During the Monica Lewinsky mess too, when her legal adviser, Robert Bennett, informed her that something about the affair might be true, she retorted: “My husband may have his faults, but he has never lied to me.”
She writes subsequently: “I believe what my husband did was morally wrong. So was lying to me and misleading the American people about it. I also know his failing was not a betrayal of his country”…. “This was the most devastating, shocking and hurtful experience of my life.”
Hillary viewed subsequently the Lewinsky scandal as “a vast right wing conspiracy”. She has now presented the affair in her book as a personal foible of her husband causing a deep sense of hurt and betrayal to her but no harm to the nation.
A clever, calculating women, a sharp politician, she did not perhaps want him to go down and with him her own future prospects. She had to keep her marriage intact in the interest of her family as much as to keep nurturing her political ambitions.
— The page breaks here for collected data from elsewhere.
-- ==== Sys2Proof/Machine/Engine.lean ====
section
/-! DEFINITION. The vector engine and the Press as stream engines: dequeue of commands, the block sequencer, stage and FL
tests, pacing, charge, token actions, raises, markers (12_engine_queues_and_streams.md R268-R275; 20 R432; 04 R92, R97,
R98). -/

namespace Sys2Proof.Machine

/-! ## Sequencers -/

def streamEng (px : Bool) : Eng := if px then .px else .ve
def seqr (s : State) (p : Nat) (px : Bool) : Sequencer := if px then (s.proc p).eng.px else (s.proc p).eng.ve
def modSeqr (s : State) (p : Nat) (px : Bool) (f : Sequencer → Sequencer) : State :=
  s.modEng p fun g => if px then { g with px := f g.px } else { g with ve := f g.ve }

/-- Handle slots of the VE or of the Press stream of a core (R270). -/
def VERegs.slots (v : VERegs) (px : Bool) : SMap Handle := if px then v.ph else v.vh
def VERegs.slot (v : VERegs) (px : Bool) (k : Nat) : Handle := SMap.get 0 (v.slots px) k
def VERegs.setSlot (v : VERegs) (px : Bool) (k : Nat) (h : Handle) : VERegs :=
  if px then { v with ph := SMap.set 0 v.ph k h } else { v with vh := SMap.set 0 v.vh k h }

/-! ## Rings (R269, R74) -/

/-- One parcel; none when its sector is poisoned. -/
def ringParcel (s : State) (p : Nat) (px : Bool) (n : Nat) : Option Parcel :=
  let k := ringKey s p px n
  if s.mem.poisoned k 2 then none else some (BitVec.ofNat 16 (s.mem.read k 2))

/-- The parcel after n in the stream: of the block's copy inside a block, of the ring outside. -/
def streamParcel (s : State) (p : Nat) (px : Bool) (q : Sequencer) (k : Nat) : Option (Option Parcel) :=
  match q.block with
  | some b => b.body[b.pos + k]?
  | none => some (ringParcel s p px (q.pc + k))

/-! ## Ends of items -/

/-- A command whose blocks have run, raised and pushed is complete. -/
def Sequencer.settle (q : Sequencer) : Sequencer :=
  if q.block.isNone && q.push.isNone && q.raise.isNone && q.blocks == 0 then q.halt else q

/-- Go past an instruction of n parcels. -/
def Sequencer.advance (q : Sequencer) (n : Nat) : Sequencer :=
  let q := { q with phase := .fresh, popped := none, rows := 0, writing := none, word := none, note := 0, resumed := false }
  match q.block with
  | some b => { q with block := some { b with pos := b.pos + n } }
  | none => { q with pc := q.pc + n, blocks := q.blocks - 1 }

/-- Every write of an engine of the core has performed and is folded (R260). -/
def writesDone (s : State) (p : Nat) (e : Eng) : Bool :=
  (s.proc p).coh.acks.isEmpty && !(s.fl.remotes.any fun r => r.q == p && r.eng == some e)

/-- A fault of a stream's instruction: the token it popped returns, no token action is left (R178, R268), and the command
stops or ends (R331). -/
def streamFault (s : State) (p : Nat) (px : Bool) (cap : Capture) (c : Cause) (addr loc : Nat) (detail : BitVec 24) : State :=
  let e := streamEng px
  let q := seqr s p px
  let desc := match q.popped with
    | some (v, n) => s.modQ p fun k => setTokens k n (v :: tokens k n)
    | none => s
  let s := modSeqr desc p px fun q => { q with popped := none }
  let s := dropWaiter (clearAnswers p (some e) (setStall s p (some e) 0)) p e
  engineFault s p e cap { cause := c, unit := if px then 2 else 1, core := p, faddr := addr, loc := loc, detail := detail }

/-! ## An instruction of a stream -/

/-- The core whose stream a unit runs: for the Press, the lease holder. -/
def streamCore (s : State) (px : Bool) : Option Nat :=
  match s.actor with
  | .ve p => if px then none else some p
  | .px c => if px then (s.cluster c).press.holder.map fun k => c * 4 + k else none
  | _ => none

/-- What an instruction of a stream runs under: core, engine, captured values, iteration, parcel offset in its body. -/
structure Item where
  p : Nat
  px : Bool
  cap : Capture
  it : Nat
  off : Nat
  deriving DecidableEq, Repr

def Item.who (t : Item) : Who := ⟨t.p, some (streamEng t.px), t.cap.ctx, t.p⟩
Could she have become a Senator if in a passionate move she had sought the dissolution of her marriage?
She had also to consider the fallout on both her husband and her beloved daughter. Hers was a sane and a far-sighted decision.
She has since becoming a Senator cultivated several prominent Republican leaders to soften their opposition to her candidature for the White House. She has established political ties with the most right-wing Republican member of the congress who had been at the center of her husband’s impeachment in 1998-99.
The book is a superb exercise in public relations. Literally thousands of names of persons who matter have been mentioned in the book and with respect and affection. The chapter at the end of the book acknowledging the contributions of various persons gives literally hundreds of names. Perhaps there is hardly any other book wherein credit is given to so many persons.
She has devoted considerable space in the book to her foreign travels because, as she puts it “I believe that the people and places are important, and what I learned from them is part of who I am.” Also this establishes her credentials as an experienced and knowledgeable person in foreign affairs to lead the sole super power of the world.
Her inquisitive mind kept absorbing information as she went from country to country. She has not faltered in recording her observations. She has allotted almost six pages to the description of what she saw in Pakistan during her March 1995 visit. Her interest throughout her foreign travels was on social welfare activities, social justice, status and progress of women and on education particularly of girls.
The book overflows with love, affection and respect for her daughter, her husband, her father, mother and mother-in-law. Her father in particular evoked in her intense feelings of gratitude for raising her as a confident and self-reliant person. Her description of his last days and demise are highly moving.
Hillary Clinton emerges from the pages of this book as a woman whose steely resolve and sharp intelligence proved the bedrock of her husband’s presidency and whose courage when he let her down impressed women everywhere. Her wisdom in keeping her marriage intact earned her laurels at home and abroad.